In a notice[i] published on November 15, 2015, Canada Border Services Agency (CBSA) reminded Canadian exporters that shipments transiting through the U.S. but intended for subsequent destinations must be reported the CBSA. The agency also warned that it will step up enforcement of these requirements in 2016 by conducting audits of past export activities to determine non-compliant exports and issue penalties.

Trade between Canada and the U.S. is straight forward. Canadian exporters are generally not required to declare any of their export shipments destined to consignees in the U.S.  The exception to this rule are exports of goods valued at CAN$2000 or greater, that transit through the U.S. but ultimately destined to consignees outside the U.S. For example, shipments valued at CAN$2000 transiting though the U.S. but destined for consignees in Mexico must be declared to CBSA. This also applies to any restricted goods regardless of value.

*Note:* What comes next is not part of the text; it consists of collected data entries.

-- ==== Sys2Proof/Tests/Slice0.lean ====
section
/-! SUPPORT. Tests: the spec's worked examples, ill-formed commands that `Instr.wf` refuses, single steps on small states, and for
every statement with hypotheses a witness of each of its clauses. A list of checks stands in one theorem; each check is a closed Bool.
Clauses that need a certificate, a signature or a key that passes rest on functions that Config leaves open, and have no witness
that evaluates; neither does a map body of 262,160 bytes. -/

namespace Sys2Proof.Tests

open Sys2Proof Sys2Proof.Machine

/-! ## Small states -/

/-- Firmware serves. -/
def awake : State := { State.reset with pow := { Power.reset with phase := .service, resetN := true } }

/-- Node 5 is the home of every sequence, node 6 the tandem. -/
def theMap : MapBody := ⟨1, (5, 6), [], [(5, 0, 0), (6, 0, 0)], true⟩

/-- A node with an ID and a map. -/
def node : State :=
  { (awake.setRf .fabNode 0 12 5).setRf .fabNode 12 1 1 with map := { MapState.reset with map := some theMap } }

/-- A partition with every privilege but SEAL_REQUIRED. -/
def ptnA : Ptn := ⟨0, false, 0x3DFF, 100000, 100000, 1000, 0, 4, 4, 4, false, false, 1⟩

def queueA : Queue where
  qpn := 2
  num := 0
  ctx := 0
  ptn := 0
  port := 0
  poll := false
  qdepth := 4
  ringLog2 := 17
  mtuLog2 := 3
  ringAddr := 0
  ringRkey := 0
  headOff := 0
  tailAddr := 0
  remoteGid := 0
  remoteQpn := 1
  remotePsn := 0
  localPsn := 0
  err := false
  backlog := []
  written := 0
  consumed := 0
  waiting := []
  posted := []
  rate := 1
  srtt := none
  minDelay := none
  cnpSeen := false
  cnpAt := none
  wheel := 0
  retries := 0
  rnrRetries := 0
  egress := []

def ctxA : Ctx := ⟨0, 0, 0, 20, 0, 1, [], List.replicate 4 none, 0, .west, none⟩

/-- A context with a command queue on a port that is up. -/
def host : State := { node with
  ptns := State.reset.ptns.set 0 (some ptnA)
  host := { HostSide.reset with
    ctxs := [ctxA]
    queues := [queueA]
    ports := { Port.reset with state := 2 } :: List.replicate 3 Port.reset } }

def packet (src : Src) (epoch : Nat) (body : List Byte) : Packet :=
  ⟨src, 1, 0, 0, 0, 7, BitVec.ofNat 32 epoch, BitVec.ofNat 32 body.length, 0, 0, body⟩
def hostCmd (b : List Byte) : Packet := packet (.host 0 0) 1 b
def i3cCmd (b : List Byte) : Packet := packet .i3c 0 b
def mgmtCmd (b : List Byte) : Packet := packet (.mgmt 0) 0 b

/-- The command is admitted, and `f` holds of it. -/
def meets (op : Op) (p : Packet) (s : State) (f : Cmd → State → Bool := fun _ _ => true) : Bool :=
  match admission op p s with
  | some (c, u) => f c u
  | none => false

/-- A sequence of namespace 3 with one joint layer of 32 channels that holds three tokens in a tail page. -/
def groupA : LayerGroup := ⟨.joint, none, 1, 1, 1, 32, 0⟩
def seqA : Handle := BitVec.ofNat 64 (3 * 2 ^ 48 + 1)
def pageA : Handle := mkHandle 5 8 1
def imageA : Image := ⟨.joint, true, false, seqA, 0, 0, [], List.replicate 3 (List.replicate 32 0), none, [], 0, 3, none, pageMagic, pageVersion⟩
def thePage : Page := { Page.fresh pageA 0 ⟨seqA, 0, 0⟩ imageA 1 0 with refs := 1, hbm := some ⟨2, none, 0⟩ }
def theNs : Ns := ⟨3, 0, true, true, 1, 9, [5, 6], [], none, none, []⟩
def theSeq : Seq := ⟨seqA, [groupA], false, [], 0, [⟨3, 3, 0, [⟨0, pageA, [], 0⟩], none, []⟩], [], .live, true, []⟩
def store : State := { host with
  store := { Store.reset with nss := [theNs], seqs := [theSeq], pages := [thePage] }
  hbm := { Hbm.reset with stk := List.replicate 8 { Stack.reset with state := .service } } }

/-- A command of the node's list, with its wait. -/
def held (op : Op) (w : Wait) : Inflight := ⟨9, op, hostCmd [], [], 0, 7, [], w⟩
def holding (op : Op) (w : Wait) (s : State) : State := { s with cmds := { s.cmds with list := [held op w], nextId := 10 } }

/-! ## Hosts, messages, runs -/

def queueBody (num : Nat) : List Byte :=
  zeroBytes 2 ++ leBytes 2 16 ++ leBytes 1 16 ++ leBytes 1 8 ++ leBytes 2 num ++ zeroBytes 40 ++ leBytes 4 1 ++ zeroBytes 12
def hostWith (f : HostSide → HostSide) : State := { host with host := f host.host }
def chainA (st : ChainState) : Chain := ⟨0, 1, 0, 2, 5, [⟨1, 0, 0, 0, 0, 0, 0⟩], st, none⟩
def chained (st : ChainState) : State := hostWith fun x => { x with chains := [chainA st] }
def queued (f : Queue → Queue) : State := hostWith fun x => { x with queues := [f queueA] }

/-- A message of node 6 over link 0. -/
def hdr (seq : Nat := 1) : MsgHdr := ⟨0, 6, 1, 0, 7, BitVec.ofNat 32 seq, true⟩
def keyed (s : State) : State := { s with fab := { s.fab with peers := [{ Peer.fresh 6 with keyed := true }] } }
/-- The same node as the tandem of node 6. -/
def tandem (s : State) : State := keyed { s with map := { s.map with map := some { theMap with dflt := (6, 5) } } }
def oneF : Word32 := 0x3F800000

def attendBody : List Byte :=
  leBytes 8 seqA.toNat ++ zeroBytes 4 ++ leBytes 4 3 ++ leBytes 4 oneF.toNat ++ zeroBytes 92 ++ zeroBytes 64
def attendA (vis : Nat) : AttendReq := ⟨seqA, 0, false, false, false, none, none, vis, oneF, oneF, 0x41400000, 0, 0, 5, 0, [], [List.replicate 32 0]⟩
def runA (vis : Nat) : AttendRun := freshRun theSeq (attendA vis) none none
def remoteA (resent : Bool) : Remote := ⟨6, 4, [pageA], resent, none, false, false, false⟩
def remoteRun (resent : Bool) : State := keyed (holding .attend (.attend { runA 3 with remotes := [remoteA resent] }) store)
def running : State :=
  let s := holding .attend (.attend (runA 3)) store
  { s with eng := { s.eng with engines := ⟨true, false, false, some (0, .attend 9), none⟩ :: s.eng.engines.tail } }
def partialA (vis : Nat) : PartialReq := ⟨seqA, 0, false, false, vis, oneF, oneF, 0, 1, 0, 32, 0, [], [pageA], none, none, [List.replicate 32 0]⟩

/-- As `store`, with an exact layer, and a page of it with gradient planes. -/
def groupG : LayerGroup := ⟨.exact, none, 1, 1, 1, 32, 0⟩
def imageG : Image := { imageA with layout := .exact, rows := List.replicate 3 (List.replicate 64 0) }
def exactStore (s : State := store) : State := { s with store := { s.store with
  seqs := [{ theSeq with groups := [groupG] }]
  pages := [{ thePage with img := imageG }]
  grads := [⟨seqA, 0, 0, 0, 2, []⟩] } }
def gradBody : List Byte :=
  leBytes 8 seqA.toNat ++ zeroBytes 4 ++ leBytes 2 1 ++ zeroBytes 2 ++ leBytes 4 oneF.toNat ++ zeroBytes 12 ++
  (zeroBytes 20 ++ leBytes 4 oneF.toNat ++ zeroBytes 8 ++ zeroBytes 64 ++ zeroBytes 128 ++ zeroBytes 32)
def gradRunA : GradRun := ⟨seqA, 0, groupG, oneF, 5, [⟨0, [0], [oneF], [0], [List.replicate 32 0], [List.replicate 32 0]⟩], none, none, [],
  [⟨6, 4, [0], [pageA], false⟩], [], false, [], 3, []⟩

/-- A namespace with a model of one list, one recall and one segment. -/
def modelA : Model := ⟨1, 0, 0, [], [], [[]], []⟩
def segA : SegName := ⟨3, 1, 0⟩
def scanA : ScanReq := ⟨3, 1, 0, [0], [], 1, 0, 0, 0, 0, 0, 0, false, 0⟩
def candA : Cand := ⟨pageA, seqA, 0, 0, 1, false, 0, zeroBytes 32, 0⟩
def queryA : ScanQuery := ⟨6, 7, 1, scanA⟩
def segmentA : Segment := ⟨segA, 0, [], [], [queryA], [([queryA], [[]])], false, false, false, []⟩
def recalls (index : List NodeId) : State := keyed { store with
  store := { store.store with nss := [{ theNs with recallOn := true, selfPlaced := false, nodes := [], index := index, current := some modelA }] }
  rcl := ⟨[segmentA], []⟩ }
def recallA (stage : RecallStage) : RecallRun :=
  ⟨scanA, some ⟨0, 1, 0⟩, 1, 1, stage, [(6, 4)], 0, [], 0, false, [], [(4, candA)], [], 0, some ⟨oneF, oneF, 0, false, groupA, []⟩, [], [(5, candA)], false, 1000⟩
def recalling (stage : RecallStage) : State := holding .recall (.recall (recallA stage)) (recalls [6])
def recallBody : List Byte := leBytes 2 3 ++ zeroBytes 2 ++ leBytes 2 1 ++ zeroBytes 1098
def recallAttendBody : List Byte :=
  recallBody ++ leBytes 4 oneF.toNat ++ zeroBytes 12 ++ groupA.bytes ++ zeroBytes 64

/-! ## Waits, faults, copies, maps, slots -/

def appA (pos : Nat) : AppendReq := ⟨seqA, false, [0], 0, pos, [77], [[List.replicate 32 0]], 0, 0⟩
def sealing (st : SealState) : State := { store with store := { store.store with pages := [{ thePage with sealing := st }] } }
def d00 : DieId := ⟨0, 0⟩
def block (n : Nat) (u : BlockUse) (frames : List Frame) (sources : List (DieId × Nat)) : FBlock := ⟨d00, n, false, u, .migration, 0, 0, frames, sources, false⟩
def frame8 : Frame := ⟨8, 1, .page, 0, 0, 1, true⟩
/-- The tier in service with one die; block 17 holds the page's frame. -/
def flashy (s : State) : State := { s.setRf .flsCtl 1 1 1 with flash := { Flash.reset with
  state := .service
  chans := List.replicate 32 { Chan.reset with state := .service, dies := 16 }
  dies := [{ FDie.fresh d00 with free := 1, spare := 5, reserve := 5 }]
  blocks := [block 16 .opened [] [], block 17 .full [frame8] [], block 18 .opened [] [(d00, 17)]]
  map := [⟨8, d00, 17, 0, 1, 0⟩] } }
def paged (f : Page → Page) (s : State := store) : State := { s with store := { s.store with pages := [f thePage] } }
def sealedPage (p : Page) : Page := { p with img := { p.img with tail := false, layout := .split }, flash := true }
def engines (f : List Engine → List Engine) (s : State := store) : State := { s with eng := { s.eng with engines := f s.eng.engines } }
def forkA : ForkReq := ⟨seqA, BitVec.ofNat 64 (3 * 2 ^ 48 + 2), 2, false, 0, []⟩
def noSeqs (s : State) : State := { s with store := { s.store with seqs := [] } }
def withChild (st : SeqState) (s : State) : State := { s with store := { s.store with seqs := s.store.seqs ++ [{ theSeq with handle := forkA.child, state := st }] } }
def mapA (epoch : Nat) : MapBody := ⟨BitVec.ofNat 32 epoch, (5, 6), [], [(5, 1, 0), (6, 2, 0)], true⟩
def beatA : Heartbeat := ⟨0, 0, 0, 1000, 0, false, false, false, 1⟩
def patBytes : List Byte :=
  leBytes 4 0x50415431 ++ leBytes 1 1 ++ leBytes 1 1 ++ leBytes 2 1 ++ leBytes 4 1 ++ zeroBytes 4 ++ leBytes 4 1 ++ zeroBytes 154
def patVer : PatVer := ⟨1, 1, 1, 0, 0, [], [(0, 0)], [0], [0], 5, 0, 1, 1⟩
def pats (owner : Nat) (v : Option PatVer) (staging : List Byte) : State :=
  { host with slots := ⟨[], [⟨0, owner, v, [], Mem.writeList [] 0 staging, staging.length⟩], 9⟩ }
/-- SHAKE256 of the image, as another implementation gives it. -/
def patDigest : Nat := 0xd77a06fab84d04f062870de87ea4c983314dae0724aade3dbf83ad14e663b902
def progs (v : Option ProgVer) (old : List ProgVer) (s : State := host) : State := { s with slots := ⟨[⟨0, 0, v, old⟩], [], 9⟩ }
def progBytes : List Byte := zeroBytes 8 ++ leBytes 2 0x5350 ++ leBytes 1 1 ++ leBytes 1 1 ++ zeroBytes 4 ++ leBytes 4 0xFC000000
def ptnBytes (n first hbm : Nat) : List Byte :=
  leBytes 1 n ++ zeroBytes 3 ++ leBytes 4 1 ++ leBytes 4 hbm ++ zeroBytes 4 ++ leBytes 2 1 ++ leBytes 2 first ++ leBytes 2 4 ++ zeroBytes 2 ++
  leBytes 4 4 ++ zeroBytes 4
def poor (s : State) : State := { s with ptns := s.ptns.set 0 (some { ptnA with enginePm := 500, hbmQuota := 0, flashQuota := 0 }) }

In the Customs notice, CBSA noted concern over a large number of export shipments that appear to have been undeclared to the agency. As a result, CBSA warns they will launch broad compliance verification activities by June 1, 2016 and penalties may be issued for failure to report exported goods.  Compliance verification activities may go back as far as six years.

CBSA is offering a grace period to exporters from December 1, 2015 to June 1, 2016, during which exporters may voluntarily disclose export shipments they failed to declare.  Companies that submit voluntary disclosures during the grace period will not be penalized.  Canadian companies are urged to review their export activity for the previous six years and determine if they may have any unreported exports to disclose.